My husband was so excited to finally have a kid that shared his love for baseball until the bottom of the 8th when she loudly asked “is this baseball or football?”
I doubt God made us in his image, because Snooki.
[just meeting a new group of people]
My brain: say something cool and different
Me: HOW YA’LL GOT??
Brain: nice
3 is throwing cheerios across the room for 1 to fetch, and I’m just wondering why I didn’t think of that first
Gym employee: -and here’s your membership card.
Me: So we fight here?
GE: What?
Me: I fight you and get your gym’s badge.
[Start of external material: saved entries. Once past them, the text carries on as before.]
-- ==== Sys2Proof/Laws/State.lean ====
section
/-! SUPPORT. The state updates of Ops.lean: one lemma per field per update, and the run of each primitive write. -/

namespace Sys2Proof.Machine

/-! ## One lemma per field per update -/

@[simp] theorem withMode_mode (s : State) (m) : (s.withMode m).mode = m := rfl
@[simp] theorem withMode_ce (s : State) (m) : (s.withMode m).ce = s.ce := rfl
@[simp] theorem withMode_csn (s : State) (m) : (s.withMode m).csn = s.csn := rfl
@[simp] theorem withMode_shadow (s : State) (m) : (s.withMode m).shadow = s.shadow := rfl
@[simp] theorem withMode_fault (s : State) (m) : (s.withMode m).fault = s.fault := rfl
@[simp] theorem withMode_seq (s : State) (m) : (s.withMode m).seq = s.seq := rfl
@[simp] theorem withMode_requests (s : State) (m) : (s.withMode m).requests = s.requests := rfl
@[simp] theorem withMode_result (s : State) (m) : (s.withMode m).result = s.result := rfl
@[simp] theorem withMode_periph (s : State) (m) : (s.withMode m).periph = s.periph := rfl
@[simp] theorem withMode_env (s : State) (m) : (s.withMode m).env = s.env := rfl
@[simp] theorem withMode_trace (s : State) (m) : (s.withMode m).trace = s.trace := rfl
@[simp] theorem withMode_draws (s : State) (m) : (s.withMode m).draws = s.draws := rfl
@[simp] theorem withMode_params (s : State) (m) : (s.withMode m).params = s.params := rfl
@[simp] theorem withMode_events (s : State) (m) : (s.withMode m).events = s.events := rfl

@[simp] theorem withCe_mode (s : State) (l) : (s.withCe l).mode = s.mode := rfl
@[simp] theorem withCe_ce (s : State) (l) : (s.withCe l).ce = l := rfl
@[simp] theorem withCe_csn (s : State) (l) : (s.withCe l).csn = s.csn := rfl
@[simp] theorem withCe_shadow (s : State) (l) : (s.withCe l).shadow = s.shadow := rfl
@[simp] theorem withCe_fault (s : State) (l) : (s.withCe l).fault = s.fault := rfl
@[simp] theorem withCe_seq (s : State) (l) : (s.withCe l).seq = s.seq := rfl
@[simp] theorem withCe_requests (s : State) (l) : (s.withCe l).requests = s.requests := rfl
@[simp] theorem withCe_result (s : State) (l) : (s.withCe l).result = s.result := rfl
@[simp] theorem withCe_periph (s : State) (l) : (s.withCe l).periph = s.periph := rfl
@[simp] theorem withCe_env (s : State) (l) : (s.withCe l).env = s.env := rfl
@[simp] theorem withCe_trace (s : State) (l) : (s.withCe l).trace = s.trace := rfl
@[simp] theorem withCe_draws (s : State) (l) : (s.withCe l).draws = s.draws := rfl
@[simp] theorem withCe_params (s : State) (l) : (s.withCe l).params = s.params := rfl
@[simp] theorem withCe_events (s : State) (l) : (s.withCe l).events = s.events := rfl

@[simp] theorem withCsn_mode (s : State) (l) : (s.withCsn l).mode = s.mode := rfl
@[simp] theorem withCsn_ce (s : State) (l) : (s.withCsn l).ce = s.ce := rfl
@[simp] theorem withCsn_csn (s : State) (l) : (s.withCsn l).csn = l := rfl
@[simp] theorem withCsn_shadow (s : State) (l) : (s.withCsn l).shadow = s.shadow := rfl
@[simp] theorem withCsn_fault (s : State) (l) : (s.withCsn l).fault = s.fault := rfl
@[simp] theorem withCsn_seq (s : State) (l) : (s.withCsn l).seq = s.seq := rfl
@[simp] theorem withCsn_requests (s : State) (l) : (s.withCsn l).requests = s.requests := rfl
@[simp] theorem withCsn_result (s : State) (l) : (s.withCsn l).result = s.result := rfl
@[simp] theorem withCsn_periph (s : State) (l) : (s.withCsn l).periph = s.periph := rfl
@[simp] theorem withCsn_env (s : State) (l) : (s.withCsn l).env = s.env := rfl
@[simp] theorem withCsn_trace (s : State) (l) : (s.withCsn l).trace = s.trace := rfl
@[simp] theorem withCsn_draws (s : State) (l) : (s.withCsn l).draws = s.draws := rfl
@[simp] theorem withCsn_params (s : State) (l) : (s.withCsn l).params = s.params := rfl
@[simp] theorem withCsn_events (s : State) (l) : (s.withCsn l).events = s.events := rfl

@[simp] theorem withShadow_mode (s : State) (b) : (s.withShadow b).mode = s.mode := rfl
@[simp] theorem withShadow_ce (s : State) (b) : (s.withShadow b).ce = s.ce := rfl
@[simp] theorem withShadow_csn (s : State) (b) : (s.withShadow b).csn = s.csn := rfl
@[simp] theorem withShadow_shadow (s : State) (b) : (s.withShadow b).shadow = some b := rfl
@[simp] theorem withShadow_fault (s : State) (b) : (s.withShadow b).fault = s.fault := rfl
@[simp] theorem withShadow_seq (s : State) (b) : (s.withShadow b).seq = s.seq := rfl
@[simp] theorem withShadow_requests (s : State) (b) : (s.withShadow b).requests = s.requests := rfl
@[simp] theorem withShadow_result (s : State) (b) : (s.withShadow b).result = s.result := rfl
@[simp] theorem withShadow_periph (s : State) (b) : (s.withShadow b).periph = s.periph := rfl
@[simp] theorem withShadow_env (s : State) (b) : (s.withShadow b).env = s.env := rfl
@[simp] theorem withShadow_trace (s : State) (b) : (s.withShadow b).trace = s.trace := rfl
@[simp] theorem withShadow_draws (s : State) (b) : (s.withShadow b).draws = s.draws := rfl
@[simp] theorem withShadow_params (s : State) (b) : (s.withShadow b).params = s.params := rfl
@[simp] theorem withShadow_events (s : State) (b) : (s.withShadow b).events = s.events := rfl

@[simp] theorem withSeq_mode (s : State) (q) : (s.withSeq q).mode = s.mode := rfl
@[simp] theorem withSeq_ce (s : State) (q) : (s.withSeq q).ce = s.ce := rfl
@[simp] theorem withSeq_csn (s : State) (q) : (s.withSeq q).csn = s.csn := rfl
@[simp] theorem withSeq_shadow (s : State) (q) : (s.withSeq q).shadow = s.shadow := rfl
@[simp] theorem withSeq_fault (s : State) (q) : (s.withSeq q).fault = s.fault := rfl
@[simp] theorem withSeq_seq (s : State) (q) : (s.withSeq q).seq = q := rfl
@[simp] theorem withSeq_requests (s : State) (q) : (s.withSeq q).requests = s.requests := rfl
@[simp] theorem withSeq_result (s : State) (q) : (s.withSeq q).result = s.result := rfl
@[simp] theorem withSeq_periph (s : State) (q) : (s.withSeq q).periph = s.periph := rfl
@[simp] theorem withSeq_env (s : State) (q) : (s.withSeq q).env = s.env := rfl
@[simp] theorem withSeq_trace (s : State) (q) : (s.withSeq q).trace = s.trace := rfl
@[simp] theorem withSeq_draws (s : State) (q) : (s.withSeq q).draws = s.draws := rfl
@[simp] theorem withSeq_params (s : State) (q) : (s.withSeq q).params = s.params := rfl
@[simp] theorem withSeq_events (s : State) (q) : (s.withSeq q).events = s.events := rfl

@[simp] theorem withResult_mode (s : State) (r) : (s.withResult r).mode = s.mode := rfl
@[simp] theorem withResult_ce (s : State) (r) : (s.withResult r).ce = s.ce := rfl
@[simp] theorem withResult_csn (s : State) (r) : (s.withResult r).csn = s.csn := rfl
@[simp] theorem withResult_shadow (s : State) (r) : (s.withResult r).shadow = s.shadow := rfl
@[simp] theorem withResult_fault (s : State) (r) : (s.withResult r).fault = s.fault := rfl
@[simp] theorem withResult_seq (s : State) (r) : (s.withResult r).seq = s.seq := rfl
@[simp] theorem withResult_requests (s : State) (r) : (s.withResult r).requests = s.requests := rfl
@[simp] theorem withResult_result (s : State) (r) : (s.withResult r).result = r := rfl
@[simp] theorem withResult_periph (s : State) (r) : (s.withResult r).periph = s.periph := rfl
@[simp] theorem withResult_env (s : State) (r) : (s.withResult r).env = s.env := rfl
@[simp] theorem withResult_trace (s : State) (r) : (s.withResult r).trace = s.trace := rfl
@[simp] theorem withResult_draws (s : State) (r) : (s.withResult r).draws = s.draws := rfl
@[simp] theorem withResult_params (s : State) (r) : (s.withResult r).params = s.params := rfl
@[simp] theorem withResult_events (s : State) (r) : (s.withResult r).events = s.events := rfl

@[simp] theorem withPeriph_mode (s : State) (p) : (s.withPeriph p).mode = s.mode := rfl
@[simp] theorem withPeriph_ce (s : State) (p) : (s.withPeriph p).ce = s.ce := rfl
@[simp] theorem withPeriph_csn (s : State) (p) : (s.withPeriph p).csn = s.csn := rfl
@[simp] theorem withPeriph_shadow (s : State) (p) : (s.withPeriph p).shadow = s.shadow := rfl
@[simp] theorem withPeriph_fault (s : State) (p) : (s.withPeriph p).fault = s.fault := rfl
@[simp] theorem withPeriph_seq (s : State) (p) : (s.withPeriph p).seq = s.seq := rfl
@[simp] theorem withPeriph_requests (s : State) (p) : (s.withPeriph p).requests = s.requests := rfl
@[simp] theorem withPeriph_result (s : State) (p) : (s.withPeriph p).result = s.result := rfl
@[simp] theorem withPeriph_periph (s : State) (p) : (s.withPeriph p).periph = p := rfl
@[simp] theorem withPeriph_env (s : State) (p) : (s.withPeriph p).env = s.env := rfl
@[simp] theorem withPeriph_trace (s : State) (p) : (s.withPeriph p).trace = s.trace := rfl
@[simp] theorem withPeriph_draws (s : State) (p) : (s.withPeriph p).draws = s.draws := rfl
@[simp] theorem withPeriph_params (s : State) (p) : (s.withPeriph p).params = s.params := rfl
@[simp] theorem withPeriph_events (s : State) (p) : (s.withPeriph p).events = s.events := rfl

@[simp] theorem addFault_mode (s : State) (r) : (s.addFault r).mode = s.mode := rfl
@[simp] theorem addFault_ce (s : State) (r) : (s.addFault r).ce = s.ce := rfl
@[simp] theorem addFault_csn (s : State) (r) : (s.addFault r).csn = s.csn := rfl
@[simp] theorem addFault_shadow (s : State) (r) : (s.addFault r).shadow = s.shadow := rfl
@[simp] theorem addFault_fault (s : State) (r) : (s.addFault r).fault = s.fault.add r := rfl
@[simp] theorem addFault_seq (s : State) (r) : (s.addFault r).seq = s.seq := rfl
@[simp] theorem addFault_requests (s : State) (r) : (s.addFault r).requests = s.requests := rfl
@[simp] theorem addFault_result (s : State) (r) : (s.addFault r).result = s.result := rfl
@[simp] theorem addFault_periph (s : State) (r) : (s.addFault r).periph = s.periph := rfl
@[simp] theorem addFault_env (s : State) (r) : (s.addFault r).env = s.env := rfl
@[simp] theorem addFault_trace (s : State) (r) : (s.addFault r).trace = s.trace := rfl
@[simp] theorem addFault_draws (s : State) (r) : (s.addFault r).draws = s.draws := rfl
@[simp] theorem addFault_params (s : State) (r) : (s.addFault r).params = s.params := rfl
@[simp] theorem addFault_events (s : State) (r) : (s.addFault r).events = s.events := rfl

@[simp] theorem dropMove_mode (s : State) : (s.dropMove).mode = s.mode := rfl
@[simp] theorem dropMove_ce (s : State) : (s.dropMove).ce = s.ce := rfl
@[simp] theorem dropMove_csn (s : State) : (s.dropMove).csn = s.csn := rfl
@[simp] theorem dropMove_shadow (s : State) : (s.dropMove).shadow = s.shadow := rfl
@[simp] theorem dropMove_fault (s : State) : (s.dropMove).fault = s.fault := rfl
@[simp] theorem dropMove_seq (s : State) : (s.dropMove).seq = s.seq := rfl
@[simp] theorem dropMove_requests (s : State) : (s.dropMove).requests = s.requests := rfl
@[simp] theorem dropMove_result (s : State) : (s.dropMove).result = s.result := rfl
@[simp] theorem dropMove_periph (s : State) : (s.dropMove).periph = s.periph := rfl
@[simp] theorem dropMove_env (s : State) : (s.dropMove).env = s.env.tail := rfl
@[simp] theorem dropMove_trace (s : State) : (s.dropMove).trace = s.trace := rfl
@[simp] theorem dropMove_draws (s : State) : (s.dropMove).draws = s.draws := rfl
@[simp] theorem dropMove_params (s : State) : (s.dropMove).params = s.params := rfl
@[simp] theorem dropMove_events (s : State) : (s.dropMove).events = s.events := rfl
So you want me to defeat you in your office or-
GE: Oh, ha! I think you might be confused (turns baseball cap around) for it is you who will taste defeat
ME: Can you call me when you get home later so I know you’re okay
TAXI DRIVER: Again, no
thought we’d see more kids named goku by now
ME: The mugger…he called himself “Antman”
SKETCH ARTIST: *puts a dot on a piece of paper*
ME [shaking] omg that’s him!
Turns out my get rich painfully slow scheme isn’t working out either.
astronaut: houston we have a problem
houston: what is it?
astronaut: my wife left me
houston: we only deal with space problems
astronaut:
houston:
astronaut: my wife left me while I was in space
[Beatles recording session]
Ringo: ♫I’d like to be
John: Nice beat
R: ♫Under the sea
Paul: Oh exotic
R: ♫In an octopus’s garden
George: WTF?
I’m not saying I’m a rebel, I’m just saying I wanna park here to see what the fuss is about.
Me: *yells something
Wife: I can’t hear you
Me: *whispers something under my breath
Wife: I heard that!!
has anyone researched why & how Timothee Chalamet has been 17 years old for nearly a decade
We complain when it’s hot. We complain when it’s cold. We are such cunts. That’s why ET went home and never came back to visit.
If Titanic happened now Rose would ask Jack to film her like one of his onlyfans girls
I can relate to blenders because I also scream while I’m doing my job.
You know, sometimes bad things happen to exactly the right people.